/-- Why the machine stops. -/
inductive Fault
  /-- Package power has been removed and nothing keeps state (R9): raised by every step after POWER_REMOVAL.
  Safe: no claim about a running package is made. -/
  | powerRemoved
  deriving DecidableEq, Repr

/-- Why a step has no meaning. -/
inductive Refusal
  /-- An instruction that this model has not reached. Safe: it only leaves claims unprovable. -/
  | notModelled (mnemonic : String)
  /-- The agenda asks for an instruction word as an event of its own: no unit of the package does that.
  Raised by `step` alone. Safe: a word is performed only by a core's turn. -/
  | turnNotEvent
  deriving DecidableEq, Repr

/-! ## Memory -/

/-- Bytes by key: physical addresses with the alias resolved, and scratchpad keys (`spadKey`). Canonical:
keys strictly rising and no byte equal to what an unlisted one reads as. -/
abbrev Memory := List Host.Cell

/-- What a byte that nothing has written reads as (R334: a block in state ZERO reads zero; elsewhere the
model's choice, log entry 3). -/
def unwritten : Byte := 0#8

def sortedFrom : Option Nat → Memory → Bool
  | _, [] => true
  | none, (k, b) :: r => decide (b ≠ unwritten) && sortedFrom (some k) r
  | some p, (k, b) :: r => decide (p < k) && decide (b ≠ unwritten) && sortedFrom (some k) r

/-- The canonical form. -/
def Memory.wf (m : Memory) : Bool := sortedFrom none m

/-- The poison of a 32-byte sector: the words written in full since it was set (R138). -/
abbrev PoisonMask := BitVec 4

/-! ## Registers that fixed latency and the interlocks leave in flight -/

/-- A destination of a result in flight. -/
inductive PDst | x (n : Nat) | q (n : Nat)
  deriving DecidableEq, Repr

/-- A result in flight (R34, R46, R96): its value, the core cycle at which it lands, and whether
readers are interlocked. -/
structure PendW where
  dst : PDst
  val : Word
  land : Nat
  inter : Bool
  /-- The flags an instruction that can set some raises as its result is written (R79). -/
  flags : Option FpFlags
  deriving DecidableEq, Repr

/-- A load or atomic whose result is still to be written (R48, R142, R147). -/
structure LoadP where
  dsts : List (Nat × Word)
  atomic : Bool
  /-- An atomic across a link: the key of its request in the strand's waits. -/
  held : Option Nat
  since : Nat
  pa : Nat
  deriving DecidableEq, Repr

/-- Who owns lines for an engine (R135): a queue entry of a core or a copy of one of its channels, by their stamps, or a
graph slot. -/
inductive Eng
  | entry (g stamp : Nat)
  | chan (g c stamp : Nat)
  | graph (die port slot : Nat)
  deriving DecidableEq, Repr

/-- What one store-buffer entry holds (R142, R144, R429). -/
structure SbEntry where
  bytes : List Host.Cell
  /-- Aligned 8-byte words written in full, by key (R138). -/
  words : List Nat
  rel : Option Scope
  /-- The stamp of a VST that has not delivered its data yet. -/
  awaits : Option Nat
  flush : Bool
  /-- Translated through a region outside the cut (R336). -/
  exempt : Bool
  deriving DecidableEq, Repr
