/-- log2 of a region's page size; none for the codes that act as V = 0 (R253). -/
def pageBits (raf : Word) : Option Nat :=
  match fld raf 58 56 with
  | 0 => some 12 | 1 => some 16 | 2 => some 21 | 3 => some 25 | 4 => some 30
  | _ => none

/-- One level of the walk, from level `j` down to the leaf (R254, R255): the leaf entry or a cause. -/
def walk (s : State) (die p va : Nat) : Nat → Nat → Except Nat Word
  | 0, _ => .error cXLATE
  | j + 1, table =>
    let lo := p + 9 * j
    let idx := ((va % 2 ^ 52) >>> lo) % 512
    let ea := unalias (table + 8 * idx)
    if !s.hasMemory ea || isControl ea then .error cPROT
    else if s.poisoned ea then .error cPOISON
    else
      let e : Word := BitVec.ofNat 64 (s.dieLe die ea 8)
      if !bitAt e 0 then .error cXLATE
      else if fld e 63 52 ≠ 0 ∨ fld e 11 7 ≠ 0 ∨ bitAt e 5 ∨ bitAt e 1 then .error cPROT
      else if j = 0 then (if fld e 51 12 % 2 ^ (p - 12) ≠ 0 then .error cPROT else .ok e)
      else if fld e 6 1 ≠ 0 then .error cPROT
      else walk s die p va j (fld e 51 12 * 4096)

def tlbFind (l : List TlbEntry) (ctx va : Nat) : Option TlbEntry :=
  l.find? fun e => decide (e.ctx = ctx) && decide (va >>> e.p = e.vpage)

/-- The scratchpad bytes of a quad that accesses may reach: below its size and outside live journals (R256, R324). -/
def State.spadOk (s : State) (quad off : Nat) : Bool :=
  let size := (s.quad quad).spad * 4096
  let live (p : Nat) : Bool := s.dual (4 * quad + 2 * p)
  decide (off < size)
  && !(live 0 && decide (size - 65536 ≤ off))
  && !(live 1 && decide (size - 131072 ≤ off) && decide (off < size - 65536))

/-- Translation of one address for a core (R252); the cause where it fails. -/
def State.xlate (s : State) (g va : Nat) (k : XKind) : Except Nat Xlated :=
  let c := s.core g
  let a := c.arch
  let plain (pa : Nat) : Xlated := { pa := pa, raw := pa, mig := false, stash := false, biasd := false, snapx := false, fill := none }
  let r : Except Nat Xlated :=
    if va / 2 ^ 56 ≠ 0 then .error cXLATE
    else
      let n := va / 2 ^ 52
      let raf := SMap.get a.copies.raf 0 n
      if n = 15 then
        let off := va % 2 ^ 52
        if k = .fetch then .error cFETCH
        else if s.spadOk (quadOf g) off then .ok (plain (spadKey (quadOf g) off)) else .error cPROT
      else if n = 14 then
        let o := va % 2 ^ 52
        let ly := (o >>> 40) % 4
        let i := (o >>> 36) % 16
        let j := (o >>> 32) % 16
        if k = .fetch then .error cFETCH
        else if o / 2 ^ 43 ≠ 0 then .error cXLATE
        else if meshSide ly ≤ i ∨ meshSide ly ≤ j then .error cPROT
        else
          let q := quadAt ((o >>> 42) % 2) ly i j
          if s.spadOk q (o % 2 ^ 32) then .ok (plain (spadKey q (o % 2 ^ 32))) else .error cPROT
      else if k ≠ .fetch ∧ a.copies.thbase.toNat ≤ va ∧ va < a.copies.thlimit.toNat then
        let pm := a.copies.thperm
        let pa := (va + a.copies.thoff.toNat) % 2 ^ 52
        if granted k (bitAt pm 0) (bitAt pm 1) false && (decide (k ≠ .atomic) || bitAt pm 2) && (a.pl || bitAt pm 3) then
          let raw := pa
          .ok { pa := unalias pa, raw := raw, mig := false, stash := bitAt raf 61, biasd := bitAt raf 60, snapx := bitAt raf 59, fill := none }
        else .error cPROT
      else
        match pageBits raf with
        | none => .error cXLATE
        | some p =>
          if !bitAt raf 63 then .error cXLATE
          else
            let ctx := match c.strand with | some t => t.ctx | none => 0
            let finish (perm : BitVec 8) (frame : Nat) (p : Nat) (fill : Option TlbEntry) : Except Nat Xlated :=
              if granted k (bitAt perm 2) (bitAt perm 3) (bitAt perm 4) && (a.pl || bitAt perm 6) then
                let raw := frame + va % 2 ^ p
                .ok { pa := unalias raw, raw := raw, mig := bitAt raf 62, stash := bitAt raf 61, biasd := bitAt raf 60,
                      snapx := bitAt raf 59, fill := fill }
              else .error cPROT
            match tlbFind c.tlb ctx va with
            | some e => finish e.perm e.frame e.p none
            | none =>
              match tlbFind (s.quad (quadOf g)).tlb ctx va with
              | some e => finish e.perm e.frame e.p (some e)
              | none =>
                let d := fld raf 55 54 + 1
                if p + 9 * d ≤ 51 ∧ (va % 2 ^ 52) >>> (p + 9 * d) ≠ 0 then .error cXLATE
                else
                  match walk s (dieOf g) p va d (fld raf 51 12 * 4096) with
                  | .error e => .error e
                  | .ok e =>
                    let t : TlbEntry :=
                      { ctx := ctx, vpage := va >>> p, p := p, frame := fld e 51 12 * 4096, perm := e.setWidth 8, mig := bitAt raf 62 }
                    finish t.perm t.frame p (some t)
  match r with
  -- an atomic at the host meets the host's answer only after ATOM_TYPE is decided (R394)
  | .ok x => if s.hasMemory x.pa || (decide (k = .atomic) && isHost x.pa) then .ok x else .error (if k = .fetch then cFETCH else cPROT)
  | .error e => .error (if k = .fetch ∧ e ≠ cPOISON then cFETCH else e)

/-- A translation's fill of the core's and the quad's TLB, oldest entries leaving (R258). -/
def State.fillTlb (s : State) (g : Nat) (x : Xlated) : State :=
  match x.fill with
  | none => s
  | some e =>
    let add (n : Nat) (l : List TlbEntry) : List TlbEntry := if l.contains e then l else (e :: l).take n
    (s.updCore g fun c => { c with tlb := add 64 c.tlb }).updQuad (quadOf g) fun q => { q with tlb := add 2048 q.tlb }

/-- The 4 KiB pages of [va, va + n), each with its first address in the range. -/
def pagesOf (va n : Nat) : List Nat :=
  if n = 0 then []
  else va :: ((List.range ((va + n - 1) / 4096 - va / 4096)).map fun i => (va / 4096 + 1 + i) * 4096)

/-- Translate a range page by page (R136): the translations by page start, or the cause and the lowest
faulting address. -/
def State.xlateRange (s : State) (g va n : Nat) (k : XKind) : Except (Nat × Nat) (List (Nat × Xlated)) :=
  (pagesOf va n).foldr (fun p acc =>
    match s.xlate g (p % 2 ^ 64) k with
    | .error e => .error (e, p % 2 ^ 64)
    | .ok x => match acc with | .error e => .error e | .ok l => .ok ((p, x) :: l)) (.ok [])

/-- The key of a byte under translations of its range. -/
def keyAt (tr : List (Nat × Xlated)) (va : Nat) : Nat :=
  tr.foldl (fun acc p => if p.1 ≤ va then p.2.pa + (va - p.1) else acc) 0

def State.fillAll (s : State) (g : Nat) (tr : List (Nat × Xlated)) : State := tr.foldl (fun s p => s.fillTlb g p.2) s

/-! ## Accounts (R263 to R271) -/

def cISSUE : Nat := 0
def cEMPTY : Nat := 1
def cDEP : Nat := 2
def cMEM : Nat := 3
def cSTRM : Nat := 4
def cMXQ : Nat := 5
def cVSEQ : Nat := 6
def cMSG : Nat := 7
def cBAR : Nat := 8
def cTHROT : Nat := 9
def cFCH : Nat := 10
def cPAIR : Nat := 11
def cTRAPC : Nat := 12
def cSWITCH : Nat := 13
def cIDLE : Nat := 14
def cHALT : Nat := 15

/-- The ring of a core's working copies (R269): base, number of records, and whether it records. -/
def Core.ringBase (c : Core) : Nat := fld c.arch.copies.acctbase 51 12 * 4096
def Core.ringSize (c : Core) : Nat := 2 ^ (8 + fld c.arch.copies.acctctl 7 4)
def Core.pcrec (c : Core) : Bool := bitAt c.arch.copies.acctctl 0

/-- Bytes the hardware writes of its own at a physical address; none where no memory is. -/
def State.hwWrite (s : State) (pa n v : Nat) : State :=
  let k := unalias pa
  if s.hasMemory k && !isControl k then s.ownWrite (cellsOf k n v) (wordsOf k n) else s

/-- Bytes the hardware reads of its own at a physical address: a poisoned byte reads as zero (R138). -/
def State.hwByte (s : State) (pa : Nat) : Byte := if s.poisoned (unalias pa) then 0 else s.mem.rd (unalias pa)
def State.hwLe (s : State) (pa n : Nat) : Nat := leValue ((List.range n).map fun i => s.hwByte (pa + i))

def State.ringFull (s : State) (c : Core) : Bool :=
  decide (c.ringSize ≤ (s.hwLe (c.ringBase + 0x200) 8 + 2 ^ 64 - s.hwLe (c.ringBase + 0x208) 8) % 2 ^ 64)

/-- A record's 16 bytes and then HEAD (R269). -/
def State.ringPut (s : State) (c : Core) (r : Nat) : State :=
  let head := s.hwLe (c.ringBase + 0x200) 8
  (s.hwWrite (c.ringBase + 0x1000 + 16 * (head % c.ringSize)) 16 r).hwWrite (c.ringBase + 0x200) 8 (head + 1)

#####

Exercise goal: Search the records for the string "cause", and copy every line that holds it.

Solution below:
/-- One level of the walk, from level `j` down to the leaf (R254, R255): the leaf entry or a cause. -/
/-- Translation of one address for a core (R252); the cause where it fails. -/
/-- Translate a range page by page (R136): the translations by page start, or the cause and the lowest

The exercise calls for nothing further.